- Born: Leigh Crow
- Genres: Elvis impersonator

= Elvis Herselvis =

Elvis Herselvis is the stage name of the American actor and singer Leigh Crow, whose rise to international exposure was performing as a female Elvis Presley impersonator. Crow still performs as Elvis Herselvis on occasion as well as sings, acts and performs regularly; including performing with the all female rockabilly band called The Mighty Slim Pickins.

San Francisco-based Elvis Herselvis identifies as a "Female Elvis Impersonator" and "Drag King" and has been evoking the King of Rock and Roll for several years. "Elvis Herselvis & the Straight White Males" were one of the most original and innovative Elvis impersonation acts, recalling Elvis Presley with her sensuous vibrato, while wiping the sweat from her brow with the panties of devoted fans. The performer even "satirizes Elvis impersonators and includes in her act a discussion of Elvis's drug problem and sexual proclivities." Crow's uncanny portrayal has made her a popular entertainer in queer clubs and the alternative cabaret circuit in America. In 1993, she also toured Australia.

According to Crow, Elvis Presley occupies an important place among lesbian icons. She says,

Straight men are very intimidated by a woman impersonating Elvis. It is one of the last bastions of masculinity – the right to "do" Elvis. ... I personally think he was very queeny, in the 1950s he wore make-up and pink on stage, when that was unheard-of behavior for a straight man.

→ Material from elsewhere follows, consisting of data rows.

/-- A transaction decodes to what the row that fits its fields builds (30_encoding.md R103). -/
theorem decode_of_fields {t : Transaction} {f : Fields} {r : Row} {i : Instr} (hf : fieldsOf t.cmd = f)
    (hrow : (rows.find? fun r => r.fits f) = some r) (hbuild : buildInstr r.name f t.ops = some i) :
    decode t = .ok i := by
  rw [← hf] at hrow hbuild
  have hrow : rowOf t.cmd = some r := hrow
  simp only [decode, hrow, hbuild]

/-- The same, of a command word packed from fields in range (30_encoding.md R91). -/
theorem decode_packFields {u o c s i m : Nat} {r : Row} {ops : List Word} {instr : Instr} (hu : u < 16) (ho : o < 16)
    (hc : c < 2) (hs : s < 2) (hi : i < 64) (hm : m < 65536)
    (hrow : (rows.find? fun r => r.fits ⟨u, o, c, s, i, m⟩) = some r)
    (hbuild : buildInstr r.name ⟨u, o, c, s, i, m⟩ ops = some instr) :
    decode ⟨packFields ⟨u, o, c, s, i, m⟩, ops⟩ = .ok instr :=
  decode_of_fields (fieldsOf_packFields hu ho hc hs hi hm) hrow hbuild

/-- Decoding takes back encoding: CH and SEL are single bits, the wf check bounds IDX and IMM16, and the row's fields and
count are those of the command (30_encoding.md R91, R93). -/
theorem decode_encode {i : Instr} (h : i.wf = true) : decode (encode i) = .ok i := by
  cases i with
  | rbPush ch sel | rbRead ch sel | rbWrite ch sel | rbSetlen ch sel | rbClear ch sel | rbStat ch sel
  | bqSetlp ch sel | bqSethp ch sel | bqSetpk ch sel | bqReset ch sel | bqProc ch sel | bqLdcoef ch sel
  | bqRdcoef ch sel | bqRdhist ch sel =>
    exact decode_packFields (by decide) (by decide) ch.toBit_lt sel.toBit_lt (idxFits_iff.1 h) (by decide) rfl
      (by cases ch <;> cases sel <;> rfl)
  | cfCfg ch | cfSetg ch | cfProc ch | cfRdstate ch | apCfg ch | apSetg ch | apProc ch | apRdstate ch =>
    exact decode_packFields (by decide) (by decide) ch.toBit_lt (by decide) (idxFits_iff.1 h) (by decide) rfl
      (by cases ch <;> rfl)
  | engConfig | engActivate | engCleanup =>
    exact decode_packFields (by decide) (by decide) (by decide) (by decide) (by decide) (by decide) rfl rfl
  | engProcess | engCsrr | engCsrw =>
    exact decode_packFields (by decide) (by decide) (by decide) (by decide) (by decide) (immFits_iff.1 h) rfl rfl
  | memRd | memWr =>
    obtain ⟨hspace, haddr⟩ := Bool.and_eq_true_iff.1 h
    exact decode_packFields (by decide) (by decide) (by decide) (by decide) (idxFits_iff.1 hspace) (immFits_iff.1 haddr)
      rfl rfl

namespace Machine

theorem commandOf_encode {i : Instr} (h : i.wf = true) : commandOf (encode i) = .ok i := by
  rw [commandOf, decode_encode h]

/-- Settles O5: a step decodes the head of the link, which is the command encoded. -/
theorem stepRunsDecoded : Obligations.StepRunsDecoded := by
  intro s i rest hwf hlink
  change step s = exec i (s.setLink rest)
  rw [step, hlink]
  simp only [commandOf_encode hwf]

end Machine

end Sys2Proof
end

section
/-! SUPPORT. The commands that only read (40_ring_buffer.md R126, R130; 41_biquad.md R156, R157; 42_comb.md R175; 43_allpass.md
R195): O23. -/

namespace Sys2Proof.Machine

/-- A unit command that only answers, past its checks (60_exceptions.md R302). -/
theorem unitCommand_succeed {s : State} {ok : Bool} (d : List Word) (h : s.estate = .running) (hok : ok = true) :
    unitCommand s ok (succeed s d) = .next (s.answered d) :=
  (unitCommand_running h hok).trans (succeed_eq s d)

/-- Settles O23: in RUNNING each read command that passes its index check only answers. -/
theorem unitReadsAnswer : Obligations.UnitReadsAnswer := by
  intro ch idx s hs
  exact ⟨fun sel k hi => ⟨unitCommand_succeed _ hs hi, unitCommand_succeed _ hs hi⟩,
    fun sel hi => ⟨unitCommand_succeed _ hs hi, unitCommand_succeed _ hs hi⟩,
    fun hi => unitCommand_succeed _ hs hi, fun hi => unitCommand_succeed _ hs hi⟩

end Sys2Proof.Machine
end

section
/-! SUPPORT. The one model fault: the read of a bank word that nothing has written (20_memory.md R67; 60_exceptions.md R310):
O12, O45. -/

namespace Sys2Proof.Machine

/-! ## The fault of a sample -/

/-- The fault of sample `k` of a block: its IN_L word is read before its IN_R word (20_memory.md R67; log 9). -/
def State.inputFault (s : State) (k : Nat) : Option Fault :=
  if s.readBank .inL k = none then some (.unwrittenSample .inL k)
  else if s.readBank .inR k = none then some (.unwrittenSample .inR k)
  else none

theorem State.inputFault_left {s : State} {k : Nat} (h : s.readBank .inL k = none) :
    s.inputFault k = some (.unwrittenSample .inL k) := if_pos h

theorem State.inputFault_right {s : State} {k : Nat} (hl : s.readBank .inL k ≠ none) (hr : s.readBank .inR k = none) :
    s.inputFault k = some (.unwrittenSample .inR k) := (if_neg hl).trans (if_pos hr)

theorem State.inputFault_eq_none {s : State} {k : Nat} :
    s.inputFault k = none ↔ s.readBank .inL k ≠ none ∧ s.readBank .inR k ≠ none := by
  rw [State.inputFault]
  split_ifs <;> simp [*]

/-- The fault of a sample names a word of its own that holds no value. -/
theorem State.inputFault_eq_some {s : State} {k : Nat} {f : Fault} (h : s.inputFault k = some f) :
    ∃ b, f = .unwrittenSample b k ∧ s.readBank b k = none ∧ (b = .inL ∨ b = .inR) := by
  by_cases hl : s.readBank .inL k = none
  · rw [State.inputFault_left hl] at h
    exact ⟨.inL, (Option.some.inj h).symm, hl, .inl rfl⟩
  by_cases hr : s.readBank .inR k = none
  · rw [State.inputFault_right hl hr] at h
    exact ⟨.inR, (Option.some.inj h).symm, hr, .inr rfl⟩
  · rw [State.inputFault_eq_none.2 ⟨hl, hr⟩] at h
    cases h

/-- The fault of a sample is a matter of the input banks alone. -/
theorem State.inputFault_congr {s t : State} (hl : t.inL = s.inL) (hr : t.inR = s.inR) : t.inputFault = s.inputFault := by
  funext k
  have hreadL : t.readBank .inL k = s.readBank .inL k := congrArg (findCell · k) hl
  have hreadR : t.readBank .inR k = s.readBank .inR k := congrArg (findCell · k) hr
  rw [State.inputFault, State.inputFault, hreadL, hreadR]
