-- ==== Sys2Proof/Machine/State.lean ====
section
/-! DEFINITION. Everything `10_state.md` gives the block, as plain data: the registers of R42, the
probability memory of R54, the position CSP of R41, the stalled command of R58, and the host's side of
the ports of R56. The price ROM of R55 is a constant (Machine/Price.lean). -/

namespace Sys2Proof.Machine

/-- MODE, `10_state.md` R43. The encoding 3 is never held, so it has no name. -/
inductive Mode where
  | idle
  | enc
  | dec
  deriving DecidableEq, Repr

/-- The block's fault codes 1 to 8 (`60_exceptions.md` R341). -/
inductive FaultCode where
  | illegalCommand
  | wrongMode
  | operandRange
  | probAddrRange
  | uninitProb
  | truncatedInput
  | corruptStream
  | counterOverflow
  deriving DecidableEq, Repr

/-- What an encoder command still has to do, one entry per operation of its pseudocode. A command
of the encoder is a list of these: its symbol, hence every bit and every node, is known at the start. -/
inductive EncOp where
  /-- EncBit(addr, bit) up to its NormEnc included (`41_range_coder.md` R208). -/
  | modelBit (addr : Nat) (bit : Bool)
  /-- One direct bit, its NormEnc included (R220). -/
  | directBit (bit : Bool)
  /-- NormEnc, or the rest of it (R206). -/
  | norm
  /-- ShiftLow (R205). -/
  | shift
  /-- ShiftLow from its send loop on: `temp` is the byte before the carry; the carry is LOW[32], which
  the loop does not change, and the bytes still to send are CACHE_SIZE. -/
  | send (temp : Byte)
  /-- MODE <- IDLE, the end of ENC_FLUSH (R230). -/
  | close
  deriving DecidableEq, Repr

/-- What a decoder command still has to do once its NormDec is through, with its local variables. -/
inductive DecRest where
  /-- DEC_BIT: RES <- bit (R215). -/
  | bit (bit : Bool)
  /-- DEC_DIRECT: `left` bits to decode, `r` so far (R225). -/
  | direct (left : Nat) (r : U32)
  /-- DEC_BT: `left` levels to walk from node `m` (`42_bit_tree.md` R270). -/
  | tree (base : AddrField) (depth left m : Nat)
  /-- DEC_RBT: `left` levels to walk from node `m`, `r` so far (R280). -/
  | revTree (base : AddrField) (depth left m : Nat) (r : U32)
  deriving DecidableEq, Repr

/-- A command stalled at a byte-port handshake (`10_state.md` R58): where, and what is left of it.
BUSY = 1 exactly while there is one (log entry 2). -/
inductive Wait where
  /-- An encoder command at WriteByte (`20_memory.md` R84); the first operation left is the `send`. -/
  | enc (ops : List EncOp)
  /-- DEC_INIT at its first ReadByte (`40_control.md` R165). -/
  | decFirst
  /-- DEC_INIT at a later ReadByte: `left` bytes to read, `first` is b0. -/
  | decRest (left : Nat) (first : Byte)
  /-- A decoder command at the ReadByte of NormDec (`41_range_coder.md` R207). -/
  | decNorm (rest : DecRest)
  deriving DecidableEq, Repr

/-- The probability memory P (`10_state.md` R54): the DEFINED words, addresses strictly rising. An
address that is not listed is undefined, and reading it is UNINIT_PROB (U5). A word is 11 bits, so an
entry is an address and an 11-bit word (log entry 3). -/
abbrev Memory := List (Nat × Prob)

/-- The one canonical form: addresses strictly rising. -/
abbrev Memory.wf (m : Memory) : Prop := m.Pairwise (fun x y => x.1 < y.1)

structure State where
  /-- MODE (R43). -/
  mode : Mode
  /-- RANGE (R44). -/
  range : U32
  /-- LOW (R45): bit 32 is the pending carry. -/
  low : BitVec 33
  /-- CACHE (R47). -/
  cache : Byte
  /-- CACHE_SIZE (R48). -/
  cacheSize : U64
  /-- CODE (R49). -/
  code : U32
  /-- OUT_COUNT (R50). -/
  outCount : U64
  /-- IN_COUNT (R51). -/
  inCount : U64
  /-- RES (R46). -/
  res : U32
  /-- STATUS.FAULTED (R52). -/
  faulted : Bool
  /-- STATUS.FAULT_CODE (R52). -/
  faultCode : BitVec 4
  /-- FAULT_INFO (R53). -/
  faultInfo : U64
  /-- The stalled command (R58); STATUS.BUSY (R52) is whether there is one. -/
  wait : Option Wait
  /-- The probability memory P (R54). -/
  prob : Memory
  /-- CSP (R41). -/
  csp : Nat
  /-- PROB_WORDS (`00_scope.md` R9), which no step changes (log entry 1). -/
  probWords : Nat
  /-- Command port (R56): the words the host presents, the next one first. -/
  cmdIn : List Word
  /-- Byte-in port (R56): the bytes offered, the next one first. -/
  byteIn : List Byte
  /-- Byte-in port (R56): EOS, no byte will come after those offered. -/
  eos : Bool
  /-- The bytes the block has consumed, oldest first (`70_reset_and_hazards.md` R397). -/
  consumed : List Byte
  /-- Byte-out port (R56): how many bytes the sink takes before it is not ready; none is no limit. -/
  sinkRoom : Option Nat
  /-- The bytes the sink has taken, oldest first (`20_memory.md` R84, R397). -/
  sent : List Byte
  /-- Reset port (R56), a level. -/
  resetIn : Bool
  deriving DecidableEq, Repr

/-- The reset state of `70_reset_and_hazards.md` R380 for a block of `probWords` words, with the level
released. The ports are the host's; that nothing is presented, offered or sent yet and the sink is
ready is a DESIGN CHOICE (log entry 4). -/
def State.resetOf (probWords : Nat) : State where
  mode := .idle
  range := 0
  low := 0
  cache := 0
  cacheSize := 0
  code := 0
  outCount := 0
  inCount := 0
  res := 0
  faulted := false
  faultCode := 0
  faultInfo := 0
  wait := none
  prob := []
  csp := 0
  probWords := probWords
  cmdIn := []
  byteIn := []
  eos := false
  consumed := []
  sinkRoom := none
  sent := []
  resetIn := false

/-- The machine right after reset. Its PROB_WORDS is a DESIGN CHOICE (log entry 1). -/
def State.reset : State := State.resetOf Config.resetProbWords

/-- The model's own stops, each in states that no run reaches, where the spec gives no effect. A fault
of the block is no such stop: it is a NEXT state (`60_exceptions.md` R340). -/
inductive Fault where
  /-- Raised by NormEnc and NormDec when RANGE = 0: shifting it never ends the loop of R206 and R207,
  and R247 says that no reachable state has it. Safe: the model stops where the loop would go on. -/
  | renormForever
  /-- Raised by ShiftLow when it sends with CACHE_SIZE = 0: R205 would take 1 from 0, which R10's exact
  arithmetic does not give, and R243 says that no reachable state has it. Safe: the model stops. -/
  | cacheSizeUnderflow
  /-- Raised by Price when the index is past the ROM's 512 words, which only a stored probability of 0
  could cause (R302); R303 says that no reachable state has one. Safe: the model stops. -/
  | priceIndexOutside
  deriving DecidableEq, Repr

/-- Why an instruction has no meaning. Every instruction has one, so no step answers this. -/
inductive Refusal where
  /-- Raised by an arm of `exec` whose instruction is not modelled yet: none is left. Safe: it claims
  nothing about the hardware. -/
  | notModelled (mnemonic : String)
  deriving DecidableEq, Repr

end Sys2Proof.Machine
end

Men had a little more glamour then. Elvis was very primped and had a definite feminine side. The fifties and sixties teen idol works for dykes because they were the sensitive rebels, the little boy lost. It works into a not really butch image but a very dreamy one. Elvis is going to become the dyke icon like Marilyn is for the boys. Like k.d. lang, the whole image that she's got, I think that's where it came from.

When the organizers of the Second International Elvis Presley Conference, held at the University of Mississippi, Oxford, Mississippi, in August 1996, invited Elvis Herselvis to perform at the conference, the conference organizer, Professor Vernon Chadwick, "sought 'to test the limits of race, class, sexuality and property ...'" He was of the opinion that "the conference must comply 'with all applicable laws regarding affirmative action and equal opportunity in all its activities and programs and does not discriminate against anyone protected by law because of age, creed, color, national origin, race, religion, sex, handicap, veteran, or other status'. Whilst these intentions were widely known, a number of local Baptist Ministers complained to the Mayor of Tupelo about the inclusion of Elvis Herselvis on the conference program and sought to block funding for the conference. The church's concerns were supported by the organiser of the Elvis birthplace and Museum, then Elvis Presley Enterprises (EPE) followed suit. Conference organizer Chadwick argued that these actions 'really get interesting when you throw in all the indigenous racism, homophobia, and class distinction that Elvis suffered in the South and throughout his career'. Chadwick received a formal, but diplomatic, letter from EPE's licensing officer which formally withdrew support for the conference."

In a paper entitled "Women Who 'Do Elvis': Authenticity, Masculinity and Masquerade" and presented on February 19, 2006, at the Study of Popular Music conference in Nashville, Tennessee, Cornell University researcher Francesca Brittan dealt with female Elvis Presley impersonators such as Elvis Herselvis and found them to be "campy, cheeky, and often disturbingly convincing."